Fucking Sue Marshall, just a crazy old woman with nothing better to do than sweep her porch and feed her chickens and spy on your family. On days when she’s feeling lively she’ll throw Bible verses at you. But you know better than to pay attention. You’re the child of a lunatic and a retard. You’re no child of God.

“You’ve got so much ability to love in you,” she says smiling.

“Yeah?” you say, turning around. “You’re a wrinkled old idiot.”

She smiles and shakes her head. But you won’t let her get to you. You’re a sick, filthy, scheming bastard and you won’t ever let yourself forget it.

And you’ll prove it too. Dragging yourself over the fence one night, you sneak over to her henhouse. Slowly, gradually, you wring one neck. Then you wring two. And just for good measure, you shake up a few eggs, so that those little chicks will end up born mutants, with beaks missing and eyes that won’t open. Born bad. See how much Sue Marshall likes lunatics when she takes a peek into the henhouse tomorrow.

You almost write a Bible verse inside the henhouse, but you think that might be overdoing it.

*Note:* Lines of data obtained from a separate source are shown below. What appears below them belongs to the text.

-- ==== Sys2Proof/Machine/Dispatch.lean ====
section
/-! DEFINITION. Which meaning each command has: one arm per row of spec/opcode_table.json. -/

namespace Sys2Proof.Machine

open Sys2Proof
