-- ==== Sys2Proof/Certificates/Slice0/Obligations.lean ====
section
/-! DEFINITION. The statements for the provers (OBLIGATIONS.json). In each, `s` is any state and `t` the next state; hypotheses speak of the state
and the operands alone. -/

open Sys2Proof Sys2Proof.Machine Sys2Proof.Safety

/-- The block takes its commands first in, first out (log entry 2). -/
def Obligations.StepRunsTheFront : Prop :=
  ∀ (s : State) (c : Instr) (l : List Instr), s.pending = c :: l → step s = exec c { s with pending := l }

/-- The model's choice (log entries 1 and 54): what a step does on an empty queue while the power state stands. -/
def Obligations.StepIdles : Prop :=
  ∀ (s : State), s.pending = [] → s.mgt.entering = none → s.pstate = 0 ∨ s.pstateOk s.pstate = true → step s = .next { s with now := s.now + 1 }

/-- R85, R89, R185, R229, R416, R480: what reset leaves. That unlisted bytes read zero is the model's choice (log entry 5). -/
def Obligations.ResetLeaves : Prop :=
  (State.reset.pending = [] ∧ State.reset.rf R.MGMT_STAGE F.MGMT_STAGE_STAGE = 0 ∧ State.reset.xport.msgs = [] ∧ State.reset.mesh = []) ∧
  (∀ (k : Nat), (State.reset.core k).halted = true ∧ (State.reset.core k).pc = 0 ∧ (State.reset.core k).issued = [] ∧
    (State.reset.core k).strm0.queue = [] ∧ (State.reset.core k).strm1.queue = []) ∧
  (∀ (w : Nat), w < 8 → State.reset.wardState w = 0) ∧
  (∀ (key b : Nat), (State.reset.region key).st = 0 ∧ State.reset.blk b = none) ∧
  (∀ (k a n : Nat), State.reset.csBytes k a n = zeros n)

/-- The form of the model's memories (log entry 5). -/
def Obligations.MemoriesCanonicalAtReset : Prop :=
  Canonical State.reset

/-- Every command of the table, whatever its operands, has an effect from every state, and keeps the form of the memories, the tag and the register file (log entry 5). -/
def Obligations.StepsKeepMemoriesCanonical : Prop :=
  ∀ (s : State), Canonical s → ∃ t, step s = .next t ∧ Canonical t

/-- R37, R420, R450, R467: faults in fuses, identity and the fused counter; log entries 1 and 2 for the clock and the queue. -/
def Obligations.StepsKeepFusesAndQueue : Prop :=
  ∀ (s : State) (c : Instr) (t : State), Canonical s → exec c s = .next t → FusesKept s.nv t.nv ∧ t.pending = s.pending ∧ t.now = s.now

/-- R495, R498, R499: where an event goes, and what is counted when it is lost. -/
def Obligations.EventsTouchOnlyPaths : Prop :=
  ∀ (s : State) (e : EvRec), s.raise e = { s with evt := { s.evt with paths := (s.raise e).evt.paths }, regs := (s.raise e).regs } ∧ (∀ a,
    (∀ p, p < 3 → a ≠ R.EVT_LOSS p) → (s.raise e).reg a = s.reg a)

/-- R14: WARD_FAULT, BOUNDS, KEY_DENIED, FORMAT_INVALID, THERMAL_ABORT, ABORTED, PEER_UNREACHABLE, RETRY_EXHAUSTED, TIMEOUT, POISON, TAG_FAIL, UNSET, OK. -/
def Obligations.StatusOrder : Prop :=
  -- the order
  ([0x09, 0x05, 0x04, 0x0C, 0x0A, 0x08, 0x07, 0x0B, 0x06, 0x02, 0x03, 0x01, 0x00].Pairwise (fun a b => worst a b = a ∧ worst b a = a)) ∧
  -- the status reported is one of those found, and none ranks before it
  (∀ (l : List Nat), (∀ x ∈ l, x ≤ 12) → worstOf l ∈ 0 :: l ∧ (∀ x ∈ l, worst (worstOf l) x = worstOf l)) ∧
  -- the order in which they are found does not matter
  (∀ (l m : List Nat), (∀ x ∈ l, x ≤ 12) → l.Perm m → worstOf l = worstOf m)

/-- R22, as the functions of the address alone that every access uses. -/
def Obligations.StackMapIsOneToOne : Prop :=
  (∀ (a : Nat), a < 2 ^ 39 → homeStack a = Nat.xor (Nat.xor (a / 2 ^ 16 % 8) (a / 2 ^ 19 % 8)) (a / 2 ^ 22 % 8) ∧
    stackOff a = a / 2 ^ 19 * 2 ^ 16 + a % 2 ^ 16 ∧ homeHalf a = homeStack a / 4 ∧ homeStack a < 8 ∧ stackOff a < 2 ^ 36 ∧
    stackAddr (homeStack a) (stackOff a) = a) ∧
  (∀ (st off : Nat), st < 8 → off < 2 ^ 36 → stackAddr st off < 2 ^ 39 ∧ homeStack (stackAddr st off) = st ∧
    stackOff (stackAddr st off) = off)

/-- R156. -/
def Obligations.HealthCountersWrapAndStop : Prop :=
  (∀ (s : State) (h i f c n : Nat),
    (s.addF (R.HALF_FH h i f c) F.HALF_FH_COUNT n).reg (R.HALF_FH h i f c) = BitVec.ofNat 64 ((s.reg (R.HALF_FH h i f c)).toNat + n)) ∧
  (∀ (s : State) (w f c n : Nat),
    ((s.countWard w f c n).reg (R.MGMT_FH_W w f c)).toNat = min ((s.reg (R.MGMT_FH_W w f c)).toNat + n) 0xFFFFFFFFFFFFFFFF)

/-- R142: the codes 8 (INT8) and 9 (INT4) of R127. -/
def Obligations.IntegersAreSymmetric : Prop :=
  (∀ (mode u : Nat) (v : FVal), (roundTo 8 mode u v).1 < 256 ∧ (roundTo 8 mode u v).1 ≠ 0x80 ∧ (roundTo 9 mode u v).1 < 16 ∧
    (roundTo 9 mode u v).1 ≠ 8) ∧
  (∀ (mode u m : Nat) (neg : Bool), 127 < m → (roundTo 8 mode u (.fin neg m 0)).1 = if neg then 0x81 else 0x7F) ∧
  (∀ (mode u m : Nat) (neg : Bool), 7 < m → (roundTo 9 mode u (.fin neg m 0)).1 = if neg then 0x9 else 0x7)

/-- R59: products and sums are exact and wrap modulo 2^32. -/
def Obligations.IntegerSumsAreExact : Prop :=
  (∀ (l : List (Int × Int)), ((dotInt l : Nat) : Int) = (l.map (fun x => x.1 * x.2)).sum % 2 ^ 32) ∧
  (∀ (l m : List (Int × Int)), l.Perm m → dotInt l = dotInt m)

/-- R26, R362, R372: the host's accesses before stage 3; the status is the model's reading (log entry 21). -/
def Obligations.HostWritesNeedTheLink : Prop :=
  ∀ (s : State), s.hostUp = false → (∀ (core : Nat) (trapHalt : Bool), exec (.seqRun .host core trapHalt) s = .next (s.answer St.bounds)) ∧
    (∀ (core : Nat) (trapHalt : Bool), exec (.seqHalt .host core trapHalt) s = .next (s.answer St.bounds)) ∧ (∀ (core : Nat),
    exec (.fgResume .host core) s = .next (s.answer St.bounds)) ∧ (∀ (core : Nat),
    exec (.fgFlush .host core) s = .next (s.answer St.bounds)) ∧ (∀ (core : Nat),
    exec (.fillResume .host core) s = .next (s.answer St.bounds)) ∧ (∀ (core : Nat),
    exec (.fillFlush .host core) s = .next (s.answer St.bounds)) ∧ (∀ (core : Nat) (en : Bool),
    exec (.fillEnableWrite .host core en) s = .next (s.answer St.bounds)) ∧ (∀ (core : Nat) (ctr : Nat) (val : Nat),
    exec (.syncCtrWrite .host core ctr val) s = .next (s.answer St.bounds)) ∧ (∀ (core : Nat) (off : Nat) (val : W64),
    exec (.imemWrite .host core off val) s = .next (s.answer St.bounds)) ∧ (∀ (cell : Nat) (off : Nat) (val : W64),
    exec (.sfnTableWrite .host cell off val) s = .next (s.answer St.bounds)) ∧ (∀ (cell : Nat) (tbl : Nat) (val : W64),
    exec (.sfnTdescWrite .host cell tbl val) s = .next (s.answer St.bounds)) ∧ (∀ (half : Nat) (off : Nat) (val : W64),
    exec (.sfnBcastWrite .host half off val) s = .next (s.answer St.bounds)) ∧ (∀ (half : Nat) (ward : Nat) (val : W64),
    exec (.walkEnable .host half ward val) s = .next (s.answer St.bounds)) ∧ (∀ (half : Nat) (ward : Nat),
    exec (.walkDisable .host half ward) s = .next (s.answer St.bounds)) ∧ (∀ (half : Nat) (ward : Nat),
    exec (.walkResume .host half ward) s = .next (s.answer St.bounds)) ∧ (∀ (half : Nat) (count : Nat) (cls : Nat) (ward : Nat),
    exec (.tierOpMigrate .host half count cls ward) s = .next (s.answer St.bounds)) ∧ (∀ (half : Nat) (count : Nat) (ward : Nat),
    exec (.tierOpEvict .host half count ward) s = .next (s.answer St.bounds)) ∧ (∀ (half : Nat) (count : Nat) (ward : Nat),
    exec (.tierOpClean .host half count ward) s = .next (s.answer St.bounds)) ∧ (∀ (stack : Nat),
    exec (.unfence .host stack) s = .next (s.answer St.bounds)) ∧ (∀ (stack : Nat) (pc : Nat),
    exec (.pcRetrainStart .host stack pc) s = .next (s.answer St.bounds)) ∧ (∀ (stack : Nat) (first : Nat) (count : Nat),
    exec (.regionReset .host stack first count) s = .next (s.answer St.bounds)) ∧ (∀ (stack : Nat) (first : Nat) (count : Nat),
    exec (.regionClearNow .host stack first count) s = .next (s.answer St.bounds)) ∧ (∀ (queue : Nat) (prod : Nat),
    exec (.xportDoorbell .host queue prod) s = .next (s.answer St.bounds)) ∧ (∀ (queue : Nat) (cons : Nat),
    exec (.xportCqDoorbell .host queue cons) s = .next (s.answer St.bounds)) ∧ (∀ (queue : Nat),
    exec (.ctxCmdRead .host queue) s = .next (s.answer St.bounds)) ∧ (∀ (queue : Nat),
    exec (.ctxCmdWrite .host queue) s = .next (s.answer St.bounds)) ∧
    (∀ (ward : Nat) (permWrite : Bool) (permRead : Bool) (permAtomic : Bool),
    exec (.regionRegister .host ward permWrite permRead permAtomic) s = .next (s.answer St.bounds)) ∧ (∀ (ward : Nat),
    exec (.regionDeregister .host ward) s = .next (s.answer St.bounds)) ∧ (∀ (seq : Nat),
    exec (.collAbortWrite .host seq) s = .next (s.answer St.bounds)) ∧ (∀ (port : Nat),
    exec (.retime .host port) s = .next (s.answer St.bounds)) ∧ (exec (.txnBegin .host) s = .next (s.answer St.bounds)) ∧
    (∀ (addr : Nat) (val : W64), exec (.txnFieldWrite .host addr val) s = .next (s.answer St.bounds)) ∧ (∀ (persist : Bool),
    exec (.txnLatch .host persist) s = .next (s.answer St.bounds)) ∧ (exec (.txnRollback .host) s = .next (s.answer St.bounds)) ∧
    (∀ (len : Nat), exec (.fwInstall .host len) s = .next (s.answer St.bounds)) ∧
    (exec (.fwSwitchNext .host) s = .next (s.answer St.bounds)) ∧ (exec (.fwSwitchLive .host) s = .next (s.answer St.bounds)) ∧
    (exec (.fwConfirm .host) s = .next (s.answer St.bounds)) ∧ (∀ (len : Nat),
    exec (.fwInstallCal .host len) s = .next (s.answer St.bounds)) ∧ (∀ (addr : Nat),
    exec (.tagAccessRead .host addr) s = .next (s.answer St.bounds)) ∧ (∀ (addr : Nat),
    exec (.tagAccessWrite .host addr) s = .next (s.answer St.bounds)) ∧ (∀ (half : Nat) (epoch : Nat),
    exec (.orderTakeLead .host half epoch) s = .next (s.answer St.bounds)) ∧ (∀ (half : Nat),
    exec (.orderHandOff .host half) s = .next (s.answer St.bounds)) ∧ (∀ (page : Nat) (readable : Bool),
    exec (.evtNandRead .host page readable) s = .next (s.answer St.bounds))
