-- ==== Sys2Proof/Laws/Vector.lean ====
section
/-! SUPPORT. What each operation of Sys2Proof/Machine/Vector.lean keeps: a state that is good (Laws/Good.lean) stays good. -/

namespace Sys2Proof.Machine

open Sys2Proof Sys2Proof.Safety

variable {r s : State}

theorem State.runRows_good (x0 x1 x2 x3 x4 x5 x6 x7) (h0 : Good r (x0)) (h7 : ∀ y0 y1, Good r (y0) → Good r (x7 y0 y1).1) :
    Good r (State.runRows x0 x1 x2 x3 x4 x5 x6 x7).1 := by
  unfold State.runRows
  grind [State.csWrite_good, State.drew_good, State.countAll_good, Good.foldl, Good.foldl_fst, Good.foldl_snd]

theorem State.dequant_good (x0 x1 x2 x3) (h0 : Good r (x0)) :
    Good r (State.dequant x0 x1 x2 x3).1 := by
  unfold State.dequant
  grind [State.csScan_good, State.runRows_good]

theorem State.norm_good (x0 x1 x2 x3) (h0 : Good r (x0)) :
    Good r (State.norm x0 x1 x2 x3).1 := by
  unfold State.norm
  grind [State.csScan_good, State.runRows_good, State.csWrite_good]

theorem State.quant_good (x0 x1 x2 x3) (h0 : Good r (x0)) :
    Good r (State.quant x0 x1 x2 x3).1 := by
  unfold State.quant
  grind [State.csScan_good, State.runRows_good, State.csWrite_good]

theorem State.reduce_good (x0 x1 x2 x3) (h0 : Good r (x0)) :
    Good r (State.reduce x0 x1 x2 x3).1 := by
  unfold State.reduce
  grind [State.csScan_good, State.csWrite_good, State.drew_good]

theorem State.rng_good (x0 x1 x2) (h0 : Good r (x0)) :
    Good r (State.rng x0 x1 x2).1 := by
  unfold State.rng
  grind [State.csWrite_good]

theorem State.sfn_good (x0 x1 x2 x3) (h0 : Good r (x0)) :
    Good r (State.sfn x0 x1 x2 x3).1 := by
  unfold State.sfn
  grind [State.csScan_good, State.runRows_good, State.drew_good]

theorem execDequant_good (x0 x1 x2) (h2 : Good r (x2)) :
    GoodOut r (execDequant x0 x1 x2) := by
  unfold execDequant
  grind [State.runVec_good, State.dequant_good, GoodOut.next]

theorem execNorm_good (x0 x1 x2) (h2 : Good r (x2)) :
    GoodOut r (execNorm x0 x1 x2) := by
  unfold execNorm
  grind [State.runVec_good, State.norm_good, GoodOut.next]

theorem execQuant_good (x0 x1 x2) (h2 : Good r (x2)) :
    GoodOut r (execQuant x0 x1 x2) := by
  unfold execQuant
  grind [State.runVec_good, State.quant_good, GoodOut.next]

theorem execReduce_good (x0 x1 x2) (h2 : Good r (x2)) :
    GoodOut r (execReduce x0 x1 x2) := by
  unfold execReduce
  grind [State.runVec_good, State.reduce_good, GoodOut.next]

theorem execRng_good (x0 x1) (h1 : Good r (x1)) :
    GoodOut r (execRng x0 x1) := by
  unfold execRng
  grind [State.runVec_good, State.rng_good, GoodOut.next]

theorem execSfn_good (x0 x1 x2) (h2 : Good r (x2)) :
    GoodOut r (execSfn x0 x1 x2) := by
  unfold execSfn
  grind [State.runVec_good, State.sfn_good, GoodOut.next]

end Sys2Proof.Machine
end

The cigarette’s almost out and you reach for another one. Everything’s boiled down to addiction. It could be cigarettes, it could be sex, it could be killing people, it could be collecting matchboxes. You’re addicted to a lot of things but one thing you are most certainly not addicted to is your life.

But that’s really alright; there are plenty of ways to get out of that. There’s heroin, for one.

“You sure this’ll work?”

“Hell, of course I’m sure.”

Jimmy spits and wipes his mouth on his sleeve. He unwraps a ball of tinfoil and takes out a box of matches. Coon Joe’s Eatery. He lays the tinfoil on the floor of the attic like a bowl, and from his other pocket takes out a small bag of powder. You watch, fascinated. He dumps a little of the powder onto the tinfoil and throws you the matches.

“Light one,” he says, pulling at the edges of the tinfoil to make it rounder. The powder shifts slightly.

You light a match and Jimmy takes it from you, and lifts the tinfoil up so he can hold the light underneath.

“Let’s go dragon chasing,” he says, and he giggles a little. He holds it out to you and you lean forward. “Smell that kitty.”

It’s almost better than killing people. Almost.

You’re still restless and you’re still annoyed, sitting in Jimmy’s car. You still feel like you can’t get out or you can’t go anywhere or you can’t do anything. Killing people won’t change that, a good fuck won’t change that, hell even a good high won’t change that.

“Thanks, mister.”

The little girl grabs hold of your pocket and you stand up, feeling slightly bewildered. You walk down the aisle just to see what will happen, and she trails along after you still holding on. And it feels strangely natural.

“Let’s go outside now,” you say, and your voice sounds far away. You’re still looking at this little girl, holding your pocket and gazing at a bag of candy.

It’s not as if the idea hasn’t been in your head this whole time. What you are is a dirty, untrustworthy, helpless bastard, and you can’t stop and you can’t change. And that’s all you’ll ever be.

You’re stuck and you aren’t going anywhere anytime soon. So you may as well do whatever you want. Getting every little high you can, escaping for as many seconds as possible, strung together in a chain every little ecstasy could give you a lifetime of living in a world way beyond this one.

So you’ll start the chain with Daisy.